──────── Given data
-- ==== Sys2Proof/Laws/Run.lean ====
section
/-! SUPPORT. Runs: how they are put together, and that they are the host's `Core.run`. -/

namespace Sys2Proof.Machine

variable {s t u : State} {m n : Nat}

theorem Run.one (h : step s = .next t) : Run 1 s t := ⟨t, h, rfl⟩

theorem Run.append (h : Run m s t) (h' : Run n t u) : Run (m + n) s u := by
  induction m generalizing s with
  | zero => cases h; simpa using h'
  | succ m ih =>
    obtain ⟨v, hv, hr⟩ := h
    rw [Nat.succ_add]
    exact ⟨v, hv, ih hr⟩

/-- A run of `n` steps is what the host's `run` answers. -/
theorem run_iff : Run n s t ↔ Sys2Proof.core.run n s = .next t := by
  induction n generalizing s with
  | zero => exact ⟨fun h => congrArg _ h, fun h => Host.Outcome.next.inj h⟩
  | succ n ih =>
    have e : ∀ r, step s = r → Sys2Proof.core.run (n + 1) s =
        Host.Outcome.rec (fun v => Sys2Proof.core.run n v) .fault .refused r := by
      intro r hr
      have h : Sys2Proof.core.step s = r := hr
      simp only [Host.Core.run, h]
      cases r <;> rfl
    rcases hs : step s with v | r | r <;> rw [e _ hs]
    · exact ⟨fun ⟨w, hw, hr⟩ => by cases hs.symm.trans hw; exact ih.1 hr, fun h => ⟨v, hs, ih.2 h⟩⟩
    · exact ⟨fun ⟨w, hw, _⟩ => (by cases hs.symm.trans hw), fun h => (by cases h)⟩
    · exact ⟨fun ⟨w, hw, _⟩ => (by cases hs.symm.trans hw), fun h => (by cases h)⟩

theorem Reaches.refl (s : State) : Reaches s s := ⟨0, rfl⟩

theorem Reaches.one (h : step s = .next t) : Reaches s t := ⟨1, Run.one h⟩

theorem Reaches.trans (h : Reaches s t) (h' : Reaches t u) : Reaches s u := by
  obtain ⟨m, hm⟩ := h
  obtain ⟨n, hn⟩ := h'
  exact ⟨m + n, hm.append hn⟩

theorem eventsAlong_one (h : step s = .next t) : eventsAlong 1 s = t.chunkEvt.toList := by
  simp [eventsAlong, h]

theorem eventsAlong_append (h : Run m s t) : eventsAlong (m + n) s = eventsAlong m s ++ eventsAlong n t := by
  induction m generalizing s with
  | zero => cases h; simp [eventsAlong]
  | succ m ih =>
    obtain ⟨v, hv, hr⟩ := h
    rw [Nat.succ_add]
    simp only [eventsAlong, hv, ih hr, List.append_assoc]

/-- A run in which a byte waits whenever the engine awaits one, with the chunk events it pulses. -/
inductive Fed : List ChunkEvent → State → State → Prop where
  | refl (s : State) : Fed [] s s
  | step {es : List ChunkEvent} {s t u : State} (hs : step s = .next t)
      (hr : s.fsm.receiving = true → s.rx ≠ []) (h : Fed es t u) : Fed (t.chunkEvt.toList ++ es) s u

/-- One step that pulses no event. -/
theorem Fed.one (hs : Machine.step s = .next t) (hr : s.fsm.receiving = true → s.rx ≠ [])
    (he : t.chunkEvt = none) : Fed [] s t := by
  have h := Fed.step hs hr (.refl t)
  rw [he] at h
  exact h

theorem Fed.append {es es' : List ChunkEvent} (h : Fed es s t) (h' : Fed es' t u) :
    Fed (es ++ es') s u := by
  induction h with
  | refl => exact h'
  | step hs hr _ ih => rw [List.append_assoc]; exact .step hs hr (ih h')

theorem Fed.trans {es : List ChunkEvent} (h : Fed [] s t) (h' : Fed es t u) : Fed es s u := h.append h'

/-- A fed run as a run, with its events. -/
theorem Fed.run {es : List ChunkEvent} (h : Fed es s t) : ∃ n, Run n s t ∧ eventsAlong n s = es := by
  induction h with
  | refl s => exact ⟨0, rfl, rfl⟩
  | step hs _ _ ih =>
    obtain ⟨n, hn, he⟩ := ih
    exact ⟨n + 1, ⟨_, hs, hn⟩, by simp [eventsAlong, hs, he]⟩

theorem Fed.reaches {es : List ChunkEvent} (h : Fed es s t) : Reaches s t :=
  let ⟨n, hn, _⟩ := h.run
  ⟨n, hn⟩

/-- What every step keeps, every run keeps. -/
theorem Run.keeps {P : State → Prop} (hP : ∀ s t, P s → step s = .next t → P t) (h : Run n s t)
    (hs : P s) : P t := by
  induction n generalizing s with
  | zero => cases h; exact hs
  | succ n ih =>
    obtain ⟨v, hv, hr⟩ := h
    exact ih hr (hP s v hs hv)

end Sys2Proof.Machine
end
────────────────
What to work on
Write out a verbatim copy of the data, beginning with its first line and ending with the line that contains "h => Host.Outcome.next.inj h⟩".

Output
-- ==== Sys2Proof/Laws/Run.lean ====
section
/-! SUPPORT. Runs: how they are put together, and that they are the host's `Core.run`. -/

namespace Sys2Proof.Machine

variable {s t u : State} {m n : Nat}

theorem Run.one (h : step s = .next t) : Run 1 s t := ⟨t, h, rfl⟩

theorem Run.append (h : Run m s t) (h' : Run n t u) : Run (m + n) s u := by
  induction m generalizing s with
  | zero => cases h; simpa using h'
  | succ m ih =>
    obtain ⟨v, hv, hr⟩ := h
    rw [Nat.succ_add]
    exact ⟨v, hv, ih hr⟩

/-- A run of `n` steps is what the host's `run` answers. -/
theorem run_iff : Run n s t ↔ Sys2Proof.core.run n s = .next t := by
  induction n generalizing s with
  | zero => exact ⟨fun h => congrArg _ h, fun h => Host.Outcome.next.inj h⟩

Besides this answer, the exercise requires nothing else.